As luck would have it, we had booked a week's holiday to go and visit As Petas before our house in the UK sold. This turned out to be very useful, not least because it gave us a chance to discover the truth about our water supply.
We always knew that the water supply to our house was a little eccentric. The water comes in through pipes that are partially embedded in the wall outside the kitchen, and there are two structures nearby that we knew had something to do with it all: a small square breezeblock unit in the orchard and a concrete tower about 15 feet tall next to the horreo. We had seen our neighbours fiddling with the square thing and knew it contained a pump of some sort but were less sure as to its exact function. As to the tower, there was blue plastic piping leading up to the top and a tap on the side which seemed to be the master control of the whole system. Several other taps were to be found on the pipework on the side of the house which seemed to control which parts of the house got water.
Luckily for us, there is a connection of our neighbours by the name of Joaquín who seems to understand the system and was willing to step in when the blue plastic pipe came unstuck, which it did fairly regularly and with spectacular results.
We arrived at As Petas in the early stages of a major storm to discover that we had no running water. Also, the magician Joaquín was not available. Panic!
It's at times like these that you discover who your friends are. There is a small expatriate community around Friol centred on John and Sieni, the Dutch couple through whom we bought our house. John was able to put us in touch with a marvellous man called Ron who numbers plumbing amongst his many talents. Ron came to our rescue.
The big question was: how did it all work? This turned out to be a somewhat involved problem, and at times it felt more like an archaeological dig than anything else. Ron consulted the neighbours, but their grasp of it was only partial. They did however provide the first important clue: we had two sources of water, not one. Further up the hill is a prado (spring) shared by both houses. Water from this comes down the lane and there is a stopcock beside our barn which can be used to turn off the supply - that part we knew, as Joaquín had pointed out its location; what he neglected to mention was it was buried about a foot deep, so we had to excavate that first.
The other source of water is a pozo (well) which is entirely ours. The pump for this is in the mysterious square structure in the orchard.
So how did all this connect up? And what was the function of the mysterious concrete tower?
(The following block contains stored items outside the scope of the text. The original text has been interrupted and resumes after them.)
/-- The largest window is valid; one unit wider, and one of no width, are not. -/
theorem test_witness_GraphicsWindow :
    let valid (L B R T : Word) : Prop := L.toInt < R.toInt ∧ B.toInt < T.toInt ∧
      0 ≤ L.toInt ∧ R.toInt < (BitVec.ofNat 32 s0.scr.w <<< s0.scr.eigx).toInt ∧
      0 ≤ B.toInt ∧ T.toInt < (BitVec.ofNat 32 s0.scr.h <<< s0.scr.eigy).toInt
    valid 0 0 1279 959 ∧ ¬ valid 0 0 1280 959 ∧ ¬ valid 5 0 5 959 ∧ ¬ valid (-1) 0 5 959 := by decide

/-- The whole 80 by 60 grid fits and keeps every cursor; a one-cell window leaves out a cursor at (0, 0); one column more
does not fit. -/
theorem test_witness_TextWindow :
    let fits (l b r t : Byte) : Prop :=
      l.toNat ≤ r.toNat ∧ r.toNat < s0.scr.w / s0.scr.fw ∧ t.toNat ≤ b.toNat ∧ b.toNat < s0.scr.h / s0.scr.fh
    let keeps (l b r t : Byte) (p : TextPos) : Prop := l.toNat ≤ p.x ∧ p.x ≤ r.toNat ∧ t.toNat ≤ p.y ∧ p.y ≤ b.toNat
    fits 0 59 79 0 ∧ keeps 0 59 79 0 s0.txt ∧ fits 1 1 1 1 ∧ ¬ keeps 1 1 1 1 s0.txt ∧
    { s0 with edit := true }.edit = true ∧ ¬ keeps 1 1 1 1 s0.ed ∧ ¬ fits 0 59 80 0 ∧ ¬ fits 0 60 79 0 := by decide

theorem test_witness_Plot :
    (4 : Byte).toNat % 4 = 0 ∧ (5 : Byte).toNat % 4 = 1 ∧ (6 : Byte).toNat % 4 = 2 ∧ (255 : Byte).toNat % 4 = 3 := by decide

theorem test_witness_DefaultWindows :
    textOk { s0 with tw := ⟨5, 10, 20, 2⟩, txt := ⟨5, 2⟩, ed := ⟨20, 10⟩, edit := true } := by decide

/-- One cell is a grid; the whole screen of P fits itself. -/
theorem test_witness_Reclamp :
    gridOk { s0.scr with w := 8, h := 8 } = true ∧ gridOk s0.scr = true ∧ twValid s0.scr s0.tw = true ∧
    inside s0.tw s0.txt = true ∧ inside s0.tw s0.ed = true := by decide

theorem test_witness_ColourBytes : (127 : Byte).toNat < 128 ∧ 128 ≤ (128 : Byte).toNat := by decide

theorem test_witness_Palette :
    (8 : Byte).toNat = 8 ∧ ((7 : Byte).toNat < 16 ∧ (7 : Byte).toNat ≠ 8) ∧
    ((15 : Byte).toNat < 16 ∧ (15 : Byte).toNat ≠ 8) ∧ 16 ≤ (16 : Byte).toNat := by decide

theorem test_witness_Binding : isBound 127 = true ∧ isBound 8 = true ∧ isBound 128 = false ∧ isBound 7 = false := by decide

theorem test_witness_CodesWithoutMeaning :
    let s := { s0 with fcVisible := true, bcVisible := true, edit := true }
    Instr.vdu21 ∈ [Instr.nul, .vdu1 12, .vdu2, .vdu3, .vdu6, .vdu7, .vdu14, .vdu15, .vdu21] ∧ paintOk s ∧
    s.reinit = false := by decide

/-- S0 on a platform with this default font and this geometry of mode 0. -/
def onFont (fw fh : Word) (g : Geometry) : State :=
  { s0 with params := { s0.params with font := ⟨fw, fh⟩, modes := [{ number := 0, geometry := g, colours := default }] } }

/-- The geometry of P's mode 0. -/
def vga : Geometry := { w := 640, h := 480, bpp := 8, eigx := 1, eigy := 1, ncol := 256 }

/-- A font as large as the screen still fits. -/
theorem test_witness_SupportedMode :
    ∃ row, modeRow (onFont 640 480 vga).params 0 = some row ∧ geometryOk row.geometry = true ∧
      metricsOk (onFont 640 480 vga).params.font = true ∧
      (onFont 640 480 vga).params.font.fw.toNat ≤ row.geometry.w.toNat ∧
      (onFont 640 480 vga).params.font.fh.toNat ≤ row.geometry.h.toNat := ⟨_, rfl, by decide⟩

theorem test_witness_UnsupportedMode :
    modeRow s0.params 9 = none ∧ queueOk s0 ∧ modeRow fullQueue.params 9 = none ∧ queueOk fullQueue := by decide

/-- A mode of no width; a font of no width; and a glyph one pixel wider, and one pixel higher, than the screen. -/
theorem test_witness_ModeRefuses :
    (∃ row, modeRow (onFont 8 8 { vga with w := 0 }).params 0 = some row ∧ geometryOk row.geometry = false) ∧
    (∃ row, modeRow (onFont 0 8 vga).params 0 = some row ∧ geometryOk row.geometry = true ∧
      metricsOk (onFont 0 8 vga).params.font = false) ∧
    (∃ row, modeRow (onFont 641 8 vga).params 0 = some row ∧ geometryOk row.geometry = true ∧
      metricsOk (onFont 641 8 vga).params.font = true ∧
      row.geometry.w.toNat < (onFont 641 8 vga).params.font.fw.toNat) ∧
    (∃ row, modeRow (onFont 8 481 vga).params 0 = some row ∧ geometryOk row.geometry = true ∧
      metricsOk (onFont 8 481 vga).params.font = true ∧
      row.geometry.h.toNat < (onFont 8 481 vga).params.font.fh.toNat) :=
  ⟨⟨_, rfl, by decide⟩, ⟨_, rfl, by decide⟩, ⟨_, rfl, by decide⟩, _, rfl, by decide⟩
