-- ==== Sys2Proof/Word.lean ====
section
/-! DEFINITION. The byte, and the index types that number the part's objects (spec 00_scope.md, Numbering). -/

namespace Sys2Proof

/-- One byte of a loop, of a trunk or of a message. -/
abbrev Byte := BitVec 8

/-- Post loop 0 to 7; the loop controller and the feed supervisor share the number. -/
abbrev LoopId := Fin 8

/-- Bearer 0 to 3 of a loop; bearer b uses loop slot b + 2. -/
abbrev BearerId := Fin 4

/-- Call context 0 to 31; its player and its path state share the number. -/
abbrev CtxId := Fin 32

/-- Directory slot 0 to 95. -/
abbrev SlotId := Fin 96

/-- Zone 0 to 15. -/
abbrev ZoneId := Fin 16

/-- Route plan 0 to 3. -/
abbrev PlanId := Fin 4

/-- Prompt segment 0 to 15. -/
abbrev SegId := Fin 16

/-- Trunk voice channel: the value n stands for channel n + 1, which uses trunk slot n + 3. -/
abbrev ChanId := Fin 15

end Sys2Proof
end

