-- ==== Sys2Proof/Machine/Operands.lean ====
section
/-! DEFINITION. The byte layouts of the loops, the trunks and the messages (11_link_and_record_formats.md): what
the part sends, and how it reads what it receives. -/

namespace Sys2Proof.Machine

open Sys2Proof

/-! ### Numbers in bytes (R192) -/

/-- A number as one byte. -/
def byte (n : Nat) : Byte := BitVec.ofNat 8 n

/-- A number as two bytes, most significant first (R192). -/
def be16 (n : Nat) : List Byte := [byte (n / 256), byte n]

/-- The number two bytes stand for, most significant first (R192). -/
def be16Val (hi lo : Byte) : Nat := hi.toNat * 256 + lo.toNat

/-- A flag as a byte. -/
def flagByte (b : Bool) : Byte := if b then 1 else 0

/-- An optional byte: presence, then the value or 0 (R192). -/
def optByte : Option Byte → List Byte
  | none => [0, 0]
  | some b => [1, b]

/-! ### Loop frames and scan bytes (R188, R189) -/

/-- Loop sync byte (R188). -/
def loopSync : Byte := 0x47

/-- Scan idle fill (R188). -/
def scanIdle : Byte := 0x00

/-- END (R188). -/
def scanEnd : Byte := 0x5C

/-- HEAD as sent: marker 101001, the kind, attention 0 (R3, R188). -/
def scanHead (sweep : Bool) : Byte := if sweep then 0xA4 else 0xA6

/-- The code of a lamp state (R188). -/
def Lamp.code : Lamp → Nat
  | .off => 0
  | .registered => 1
  | .connecting => 2
  | .connected => 3
  | .hold => 4
  | .cleared => 5
  | .refused => 6
  | .fault => 7

/-- The lamp state of a LAMP argument 0 to 7 (R188). -/
def Lamp.ofCode : Nat → Option Lamp
  | 0 => some .off
  | 1 => some .registered
  | 2 => some .connecting
  | 3 => some .connected
  | 4 => some .hold
  | 5 => some .cleared
  | 6 => some .refused
  | 7 => some .fault
  | _ => none

/-- A command byte as sent (R188). -/
def ScanCmd.byte : ScanCmd → Byte
  | .poll => 0x10
  | .ident => 0x20
  | .lamp s => Machine.byte (0x30 + s.code)
  | .bearer b => Machine.byte (0x40 + b.val)
  | .bearerRelease => 0x4F
  | .ackReq => 0x50
  | .test => 0x60

/-- The taken form of a command byte: bit 7 set (R4, R189). -/
def takenByte (b : Byte) : Byte := b ||| 0x80

/-- The taken mark of a command byte (R188). -/
def isTaken (b : Byte) : Bool := b.getLsbD 7

/-- NO-CMD (R189). -/
def noCmd : Byte := 0x80

/-- REQ as coded in a status byte (R188). -/
def reqCode : Option CallClass → Nat
  | none => 0
  | some .emergency => 1
  | some .breakdown => 2
  | some .service => 3

/-- REQ of a status byte (R188). -/
def statusReq (st : Byte) : Option CallClass :=
  match (st.extractLsb' 4 2).toNat with
  | 1 => some .emergency
  | 2 => some .breakdown
  | 3 => some .service
  | _ => none

/-- CALLER of a status byte (R188). -/
def statusCaller (st : Byte) : Bool := st.getLsbD 3

/-- BEARER-OK of a status byte (R188). -/
def statusBearerOk (st : Byte) : Bool := st.getLsbD 2

/-- FAULT of a status byte (R188). -/
def statusFault (st : Byte) : Bool := st.getLsbD 0

/-- The frame mark of a status byte (R188). -/
def statusMark (st : Byte) : Bool := st.getLsbD 7

/-- RESTARTED of a health byte (R188). -/
def healthRestarted (h : Byte) : Bool := h.getLsbD 6

/-- Whether a health byte shows any of the seven flags (R188). -/
def healthAny (h : Byte) : Bool := h &&& 0x7F != 0

/-- The bytes of an outbound scan (R3). -/
def scanBytes (sweep : Bool) (cmds : List ScanCmd) : List Byte :=
  scanHead sweep :: (cmds.map ScanCmd.byte ++ [scanEnd])

/-! ### Trunk frames (R187) -/

/-- Alignment word (R187). -/
def alignWord : Byte := 0x1B

/-- Housekeeping byte with the far-end alarm bit clear or set (R187). -/
def housekeeping (alarm : Bool) : Byte := if alarm then 0xD5 else 0x95

/-- A good housekeeping byte (R187). -/
def goodHousekeeping (b : Byte) : Bool := b &&& 0xBF == 0x95

/-- The far-end alarm bit of a housekeeping byte (R187). -/
def alarmBit (b : Byte) : Bool := b.getLsbD 6

/-- Idle fill of the service and signalling channels (R116). -/
def trunkIdle : Byte := 0xFF

/-- The bits of a byte in the order in which they are sent, bit 7 first (R187). -/
def byteBits (b : Byte) : List Bool :=
  [b.getLsbD 7, b.getLsbD 6, b.getLsbD 5, b.getLsbD 4, b.getLsbD 3, b.getLsbD 2, b.getLsbD 1, b.getLsbD 0]

/-- The bits of bytes in the order in which they are sent (R187). -/
def streamBits (bs : List Byte) : List Bool := bs.flatMap byteBits

/-- The byte that the next eight bits of a stream are, bit 7 first (R187). -/
def bitsByte (bits : List Bool) : Byte := byte ((bits.take 8).foldl (fun n b => 2 * n + b.toNat) 0)

/-- The next `n` bytes of a stream of bits (R187). -/
def bitsBytes : Nat → List Bool → List Byte
  | 0, _ => []
  | n + 1, bits => bitsByte bits :: bitsBytes n (bits.drop 8)

/-- The bits of a trunk frame (R187). -/
def frameBits : Nat := 144

/-! ### Message framing (R191, R192) -/

/-- The 8-bit sum of bytes (R192). -/
def byteSum (bs : List Byte) : Byte := bs.foldl (· + ·) 0

/-- A framed message: START, LENGTH, TYPE, body, CHECK (R191, R192). -/
def frameMsg (type : Byte) (body : List Byte) : List Byte :=
  let counted := byte (body.length + 1) :: type :: body
  0x5A :: (counted ++ [0 - byteSum counted])

/-- What a receiver makes of a byte (R161): nothing yet, a LENGTH out of range, or a message collected whole
(LENGTH, TYPE, body, CHECK). -/
inductive RxEvent where
  | quiet
  | badLength
  | message (got : List Byte)
  deriving DecidableEq, Repr

/-- One byte into a receiver (R161). -/
def Receiver.step (r : Receiver) (b : Byte) : Receiver × RxEvent :=
  match r with
  | .hunting => if b = 0x5A then (.length, .quiet) else (.hunting, .quiet)
  | .length =>
    if b = 0 ∨ 200 < b.toNat then (.hunting, .badLength) else (.collecting (b.toNat + 1) [b], .quiet)
  | .collecting need got =>
    if need ≤ 1 then (.hunting, .message (got ++ [b])) else (.collecting (need - 1) (got ++ [b]), .quiet)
It would be pleasant to be able to give a complete account of all this, à la Hercule Poirot, with all the loose ends neatly tied up. Alas, in the end, after much digging and head-scratching, Ron cut the Gordian knot by laying a new pipe from the pozo to our house and replacing the dodgy old pipework. Now we have one source of water and one tap to turn it all on or off, and the concrete tower now serves only as a handy perch for our local robin to assert his proprietorship.
He seems happy with that state of affairs, and so are we.